To Moscow's benefit, as part of the pact, Belarus agreed to join an ill-defined customs union with Russia and Kazakhstan. Russia had pressed for Minsk's participation throughout 2010, but Belarusian President Alexander Lukashenko held out for a more comprehensive deal that would signal a rapprochement with Russia. With a presidential election imminent and an opposition emboldened by a slight thaw in the domestic political environment, Lukashenko apparently calculated that early December was the right time to shift eastward.

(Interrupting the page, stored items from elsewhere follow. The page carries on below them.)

-- ==== Sys2Proof/Config.lean ====
section
/-! DEFINITION. What the spec leaves open for one block: the value of each register before the first edge
with `rst = 1` (spec/70_reset_and_hazards.md R172, spec/93_implementation_defined.md U1).

Each is a free value: a constant with no body, so no proof can see what it is.  The parameters of R7 and R8
are fixed by the spec and are no configuration (R27); `F_CLK` is open and no rule reads it (R179). -/

namespace Sys2Proof.Config

/-- `word0` before the first reset: any value (R172; assumption log 6). -/
opaque powerOnWord0 : Word

/-- `word1` before the first reset: any value (R172; assumption log 6). -/
opaque powerOnWord1 : Word

/-- `seeded` before the first reset: any value (R172; assumption log 6). -/
opaque powerOnSeeded : Bool

/-- `rsp_valid` before the first reset: any value (R172; assumption log 6). -/
opaque powerOnRspValid : Bool

/-- `rsp_op` before the first reset: any value (R172; assumption log 6). -/
opaque powerOnRspOp : BitVec 2

/-- `rsp_data` before the first reset: any value (R172; assumption log 6). -/
opaque powerOnRspData : Word

end Sys2Proof.Config
end

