-- ==== Sys2Proof/Laws/State.lean ====
section
/-! SUPPORT. One lemma per field per update of State, so that no later proof unfolds a record update. -/

namespace Sys2Proof.Machine

variable (s : State)

@[simp] theorem State.setWords_word0 (a b : Word) : (s.setWords a b).word0 = a := rfl
@[simp] theorem State.setWords_word1 (a b : Word) : (s.setWords a b).word1 = b := rfl
@[simp] theorem State.setWords_seeded (a b : Word) : (s.setWords a b).seeded = s.seeded := rfl
@[simp] theorem State.setWords_rspValid (a b : Word) : (s.setWords a b).rspValid = s.rspValid := rfl
@[simp] theorem State.setWords_rspOp (a b : Word) : (s.setWords a b).rspOp = s.rspOp := rfl
@[simp] theorem State.setWords_rspData (a b : Word) : (s.setWords a b).rspData = s.rspData := rfl
@[simp] theorem State.setWords_inputs (a b : Word) : (s.setWords a b).inputs = s.inputs := rfl

@[simp] theorem State.respond_word0 (op : BitVec 2) (d : Word) : (s.respond op d).word0 = s.word0 := rfl
@[simp] theorem State.respond_word1 (op : BitVec 2) (d : Word) : (s.respond op d).word1 = s.word1 := rfl
@[simp] theorem State.respond_seeded (op : BitVec 2) (d : Word) : (s.respond op d).seeded = s.seeded := rfl
@[simp] theorem State.respond_rspValid (op : BitVec 2) (d : Word) : (s.respond op d).rspValid = true := rfl
@[simp] theorem State.respond_rspOp (op : BitVec 2) (d : Word) : (s.respond op d).rspOp = op := rfl
@[simp] theorem State.respond_rspData (op : BitVec 2) (d : Word) : (s.respond op d).rspData = d := rfl
@[simp] theorem State.respond_inputs (op : BitVec 2) (d : Word) : (s.respond op d).inputs = s.inputs := rfl

@[simp] theorem State.noResponse_word0 : s.noResponse.word0 = s.word0 := rfl
@[simp] theorem State.noResponse_word1 : s.noResponse.word1 = s.word1 := rfl
@[simp] theorem State.noResponse_seeded : s.noResponse.seeded = s.seeded := rfl
@[simp] theorem State.noResponse_rspValid : s.noResponse.rspValid = false := rfl
@[simp] theorem State.noResponse_rspOp : s.noResponse.rspOp = s.rspOp := rfl
@[simp] theorem State.noResponse_rspData : s.noResponse.rspData = s.rspData := rfl
@[simp] theorem State.noResponse_inputs : s.noResponse.inputs = s.inputs := rfl

@[simp] theorem State.markSeeded_word0 : s.markSeeded.word0 = s.word0 := rfl
@[simp] theorem State.markSeeded_word1 : s.markSeeded.word1 = s.word1 := rfl
@[simp] theorem State.markSeeded_seeded : s.markSeeded.seeded = true := rfl
@[simp] theorem State.markSeeded_rspValid : s.markSeeded.rspValid = s.rspValid := rfl
@[simp] theorem State.markSeeded_rspOp : s.markSeeded.rspOp = s.rspOp := rfl
@[simp] theorem State.markSeeded_rspData : s.markSeeded.rspData = s.rspData := rfl
@[simp] theorem State.markSeeded_inputs : s.markSeeded.inputs = s.inputs := rfl

@[simp] theorem State.resetRegisters_word0 : s.resetRegisters.word0 = 0 := rfl
@[simp] theorem State.resetRegisters_word1 : s.resetRegisters.word1 = 0 := rfl
@[simp] theorem State.resetRegisters_seeded : s.resetRegisters.seeded = false := rfl
@[simp] theorem State.resetRegisters_rspValid : s.resetRegisters.rspValid = false := rfl
@[simp] theorem State.resetRegisters_rspOp : s.resetRegisters.rspOp = 0 := rfl
@[simp] theorem State.resetRegisters_rspData : s.resetRegisters.rspData = 0 := rfl
@[simp] theorem State.resetRegisters_inputs : s.resetRegisters.inputs = s.inputs := rfl

@[simp] theorem State.present_word0 (l : List Inputs) : (s.present l).word0 = s.word0 := rfl
@[simp] theorem State.present_word1 (l : List Inputs) : (s.present l).word1 = s.word1 := rfl
@[simp] theorem State.present_seeded (l : List Inputs) : (s.present l).seeded = s.seeded := rfl
@[simp] theorem State.present_rspValid (l : List Inputs) : (s.present l).rspValid = s.rspValid := rfl
@[simp] theorem State.present_rspOp (l : List Inputs) : (s.present l).rspOp = s.rspOp := rfl
@[simp] theorem State.present_rspData (l : List Inputs) : (s.present l).rspData = s.rspData := rfl
@[simp] theorem State.present_inputs (l : List Inputs) : (s.present l).inputs = l := rfl

theorem State.nextEdge_nil (h : s.inputs = []) : s.nextEdge = none := by
  simp [State.nextEdge, h]

theorem State.nextEdge_cons {p : Inputs} {rest : List Inputs} (h : s.inputs = p :: rest) :
    s.nextEdge = some (p, s.present rest) := by
  simp [State.nextEdge, h]

@[simp] theorem State.present_present (k l : List Inputs) : (s.present k).present l = s.present l := rfl

@[simp] theorem State.present_self : s.present s.inputs = s := rfl

/-- The values of R32. -/
theorem State.resetRegisters_eq : s.resetRegisters = State.reset.present s.inputs := rfl

end Sys2Proof.Machine
end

The deal is indicative of an opportunistic embrace between Russia and Belarus, and the foundations of the agreement are less than sound. Minsk is likely to cheat on the agreement's terms, precipitating a crisis or a new round of negotiations. Lukashenko's personal relations with Russia's President Dmitry Medvedev and Prime Minister Vladimir Putin are widely regarded as fractious. And the two countries are not united by any semblance of ideological solidarity -- unless kleptocracy is its own ideology. However, Washington and Brussels are uninterested in a geopolitical chess match with Moscow, and the West is now fully spurning Belarus following the post-election violence there. Lukashenko is without alternatives, and as a result, Russia has successfully brought both Belarus, and Ukraine, to heel.

Matt Stone is an energy consultant and commentator on international affairs. Based in Washington, D.C., and Arizona, his expertise is the politics and energy market dynamics of Central Asia, Russia, Turkey and the Middle East; global gas; and U.S. foreign policy.